Syrian pound drops to record low against US dollar

Syrian pound drops to record low against US dollar
The Syrian pound has hit its record low against the US dollar following incoming US sanctions against the regime and the state's seizure of a business tycoon's assets.
2 min read
05 June, 2020
Syria's national currency has been battered over the past nine years [Getty]

The Syrian pound reached a record low against the US dollar on Thursday, Reuters reported, following fresh US sanctions against the Syrian regime and the state's seizure of assets belonging to business tycoon and President Bashar al-Assad's cousin Rami Makhlouf.

According to Reuters, traders said it cost as much as 2,050 Syrian pounds to buy one dollar on the street on Thursday. After rapid declines this week, the pound closed at 1,900 on Wednesday. A week ago, it fluctuated around 1,500 pounds to the dollar.

Much like war-torn Syria, the country's national currency has been battered over the past nine years. At the start of 2011 - before protests erupted against Assad's rule - the Syrian pound stood steady at a rate of around 50 pounds to the US dollar.

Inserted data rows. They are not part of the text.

-- ==== Sys2Proof/Machine/Operands.lean ====
section
/-! DEFINITION. The operand forms (30_encoding.md R93 to R111): for each its length, its effective address, the register it
adjusts and the value it fetches. An address is formed from the registers as the instruction finds them, its pointer read
where it has one, and the adjustment made, before the instruction reads its operand and its own source registers (R109;
log 14). -/

namespace Sys2Proof

open Sys2Proof.Machine

/-- `npc` of an instruction of `n` bytes (10_state.md R24). -/
def Machine.State.npc (s : State) (n : Nat) : Word := s.pc + BitVec.ofNat 16 n

/-- The value of a base register; PC as a base is `npc` (30_encoding.md R100, R108). -/
def BaseReg.value (r : BaseReg) (npc : Word) (s : State) : Word :=
  match r with
  | .x => s.x
  | .y => s.y
  | .sp => s.sp
  | .pc => npc

/-- The value of the register an auto form names. -/
def AutoReg.value (r : AutoReg) (s : State) : Word :=
  match r with
  | .x => s.x
  | .y => s.y
  | .sp => s.sp

/-- The register an auto form names receives a value. -/
def AutoReg.set (r : AutoReg) (v : Word) (s : State) : State :=
  match r with
  | .x => { s with x := v }
  | .y => { s with y := v }
  | .sp => { s with sp := v }

/-- The unsigned offset in an accumulator (30_encoding.md R106). -/
def AccReg.offset (k : AccReg) (s : State) : Word :=
  match k with
  | .a => zext8 s.a
  | .b => zext8 s.b
  | .d => s.d

/-- The adjustment `adj`: 0000 to 0111 are +1 to +8, 1000 to 1111 are -8 to -1 (30_encoding.md R105). -/
def autoAdjust (n : BitVec 4) : Word :=
  if n.msb then n.signExtend 16 else n.setWidth 16 + 1

/-- `EA` of an indexed operand, from the registers as the instruction finds them (30_encoding.md R100 to R107). -/
def Idx.ea (i : Idx) (npc : Word) (s : State) : Word :=
  match i with
  | .off5 r n => r.value npc s + sext5 n
  | .auto r post n => if post then r.value s else r.value s + autoAdjust n
  | .acc r k => r.value npc s + k.offset s
  | .off9 r n => r.value npc s + sext9 n
  | .off16 r n => r.value npc s + n
  | .ind16 r n => s.readWord (r.value npc s + n)
  | .indD r => s.readWord (r.value npc s + s.d)

/-- `ptr`, the address of the pointer of an indirect form (30_encoding.md R104, R107); a form with no pointer answers its
own address. -/
def Idx.pointer (i : Idx) (npc : Word) (s : State) : Word :=
  match i with
  | .ind16 r n => r.value npc s + n
  | .indD r => r.value npc s + s.d
  | _ => i.ea npc s

/-- The state after the effective address is formed: the register of an auto form adjusted (30_encoding.md R105), the pointer
of an indirect form read (R104, R107; 20_memory.md R65). -/
def Idx.side (i : Idx) (npc : Word) (s : State) : State :=
  match i with
  | .auto r _ n => r.set (r.value s + autoAdjust n) s
  | .ind16 r n => s.touchWord (r.value npc s + n)
  | .indD r => s.touchWord (r.value npc s + s.d)
  | _ => s

/-- The postbyte and its extension bytes (30_encoding.md R100). -/
def Idx.len (i : Idx) : Nat :=
  match i with
  | .off5 _ _ => 1
  | .auto _ _ _ => 1
  | .acc _ _ => 1
  | .off9 _ _ => 2
  | .off16 _ _ => 3
  | .ind16 _ _ => 3
  | .indD _ => 1

/-- `EA` of a direct operand (30_encoding.md R95). -/
def directEa (dd : Byte) : Word := zext8 dd

/-- Operand bytes of an 8-bit source. -/
def Src8.len : Src8 → Nat
  | .imm _ => 1
  | .dir _ => 1
  | .ext _ => 2
  | .idx i => i.len

/-- `operand8` (30_encoding.md R94 to R96, R111). -/
def Src8.value (o : Src8) (npc : Word) (s : State) : Byte :=
  match o with
  | .imm ii => ii
  | .dir dd => s.readByte (directEa dd)
  | .ext a => s.readByte a
  | .idx i => (i.side npc s).readByte (i.ea npc s)

/-- The state after the operand is read. -/
def Src8.side (o : Src8) (npc : Word) (s : State) : State :=
  match o with
  | .imm _ => s
  | .dir dd => s.touch (directEa dd)
  | .ext a => s.touch a
  | .idx i => (i.side npc s).touch (i.ea npc s)

/-- Operand bytes of a 16-bit source. -/
def Src16.len : Src16 → Nat
  | .imm _ => 2
  | .dir _ => 1
  | .ext _ => 2
  | .idx i => i.len

/-- `operand16` (30_encoding.md R94 to R96, R111). -/
def Src16.value (o : Src16) (npc : Word) (s : State) : Word :=
  match o with
  | .imm jjkk => jjkk
  | .dir dd => s.readWord (directEa dd)
  | .ext a => s.readWord a
  | .idx i => (i.side npc s).readWord (i.ea npc s)

/-- The state after the operand is read. -/
def Src16.side (o : Src16) (npc : Word) (s : State) : State :=
  match o with
  | .imm _ => s
  | .dir dd => s.touchWord (directEa dd)
  | .ext a => s.touchWord a
  | .idx i => (i.side npc s).touchWord (i.ea npc s)

/-- Operand bytes of a memory operand. -/
def MemOp.len : MemOp → Nat
  | .dir _ => 1
  | .ext _ => 2
  | .idx i => i.len

/-- `EA` of a memory operand. -/
def MemOp.ea (o : MemOp) (npc : Word) (s : State) : Word :=
  match o with
  | .dir dd => directEa dd
  | .ext a => a
  | .idx i => i.ea npc s

/-- The state after the operand's address is formed. -/
def MemOp.side (o : MemOp) (npc : Word) (s : State) : State :=
  match o with
  | .idx i => i.side npc s
  | _ => s

/-- Operand bytes of a memory operand with no direct form. -/
def ExtIdx.len : ExtIdx → Nat
  | .ext _ => 2
  | .idx i => i.len

/-- `EA` of a memory operand with no direct form. -/
def ExtIdx.ea (o : ExtIdx) (npc : Word) (s : State) : Word :=
  match o with
  | .ext a => a
  | .idx i => i.ea npc s

/-- The state after the operand's address is formed. -/
def ExtIdx.side (o : ExtIdx) (npc : Word) (s : State) : State :=
  match o with
  | .idx i => i.side npc s
  | .ext _ => s

/-- Operand bytes of a MOVB source. -/
def MovSrc8.len : MovSrc8 → Nat
  | .imm _ => 1
  | .ext _ => 2
  | .idx i => i.len

/-- The byte a MOVB moves. -/
def MovSrc8.value (o : MovSrc8) (npc : Word) (s : State) : Byte :=
  match o with
  | .imm ii => ii
  | .ext a => s.readByte a
  | .idx i => (i.side npc s).readByte (i.ea npc s)

/-- The state after the source of a MOVB is read. -/
def MovSrc8.side (o : MovSrc8) (npc : Word) (s : State) : State :=
  match o with
  | .imm _ => s
  | .ext a => s.touch a
  | .idx i => (i.side npc s).touch (i.ea npc s)

/-- Operand bytes of a MOVW source. -/
def MovSrc16.len : MovSrc16 → Nat
  | .imm _ => 2
  | .ext _ => 2
  | .idx i => i.len

/-- The word a MOVW moves. -/
def MovSrc16.value (o : MovSrc16) (npc : Word) (s : State) : Word :=
  match o with
  | .imm jjkk => jjkk
  | .ext a => s.readWord a
  | .idx i => (i.side npc s).readWord (i.ea npc s)

/-- The state after the source of a MOVW is read. -/
def MovSrc16.side (o : MovSrc16) (npc : Word) (s : State) : State :=
  match o with
  | .imm _ => s
  | .ext a => s.touchWord a
  | .idx i => (i.side npc s).touchWord (i.ea npc s)

/-! ### The shapes of an instruction: the operand first, then the operation, then `pc <- npc`. -/

/-- The answer of a meaning. -/
abbrev Machine.Result := Host.Outcome Machine.State Machine.Fault Machine.Refusal

/-- An inherent instruction of `n` bytes that does `f`. -/
def Machine.inherent (n : Nat) (f : State → State) (s : State) : Result :=
  .next { f s with pc := s.npc n }

/-- An instruction with one 8-bit source after a one-byte opcode. -/
def Machine.withSrc8 (o : Src8) (f : Byte → State → State) (s : State) : Result :=
  let npc := s.npc (1 + o.len)
  .next { f (o.value npc s) (o.side npc s) with pc := npc }

/-- An instruction with one 16-bit source after a one-byte opcode. -/
def Machine.withSrc16 (o : Src16) (f : Word → State → State) (s : State) : Result :=
  let npc := s.npc (1 + o.len)
  .next { f (o.value npc s) (o.side npc s) with pc := npc }

/-- An instruction on a memory operand, given its address, with `k` bytes besides the operand's. -/
def Machine.withMemOp (k : Nat) (o : MemOp) (f : Word → State → State) (s : State) : Result :=
  let npc := s.npc (k + o.len)
  .next { f (o.ea npc s) (o.side npc s) with pc := npc }

/-- An instruction on a memory operand with no direct form, given its address. -/
def Machine.withExtIdx (o : ExtIdx) (f : Word → State → State) (s : State) : Result :=
  let npc := s.npc (1 + o.len)
  .next { f (o.ea npc s) (o.side npc s) with pc := npc }

/-- An instruction on an indexed operand, given its address, with `k` opcode bytes. -/
def Machine.withIdx (k : Nat) (i : Idx) (f : Word → State → State) (s : State) : Result :=
  let npc := s.npc (k + i.len)
  .next { f (i.ea npc s) (i.side npc s) with pc := npc }

end Sys2Proof
end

It saw a steady decline before plummeting in mid-October, Reuters reported, as neighbouring Lebanon's financial crisis interrupted a main source of foreign currency inflows. 

According to Reuters, dealers noted a panic selling of pounds sparked over fears of the economic repercussions from new US sanctions that will be implemented this month.

The Caesar Syria Civilian Protection Law would penalise foreign companies working with Syrian firms associated with Assad's regime. The law is named after a Syrian military defector who testified before the US government on the regime's torture and execution of civilians.

Read also: In-depth : Charting the dramatic collapse of Syria's national currency

The state's recent seizure of assets - such as hotels, banks and telecommunications company Syriatel - from the ultra-wealthy Makhlouf also contributed to anxieties over Syria's economic turmoil, Reuters reported.

Investors told Reuters business activity in Syria has been paralysed, with merchants and trading firms reluctant to sell or buy in a market with a daily decline that fluctuates between 5 and 10 percent.

Syria's financial woes also drove up inflation, with Syrians being unable to afford basics such as food and power.

The Syrian conflict is currently in its ninth year.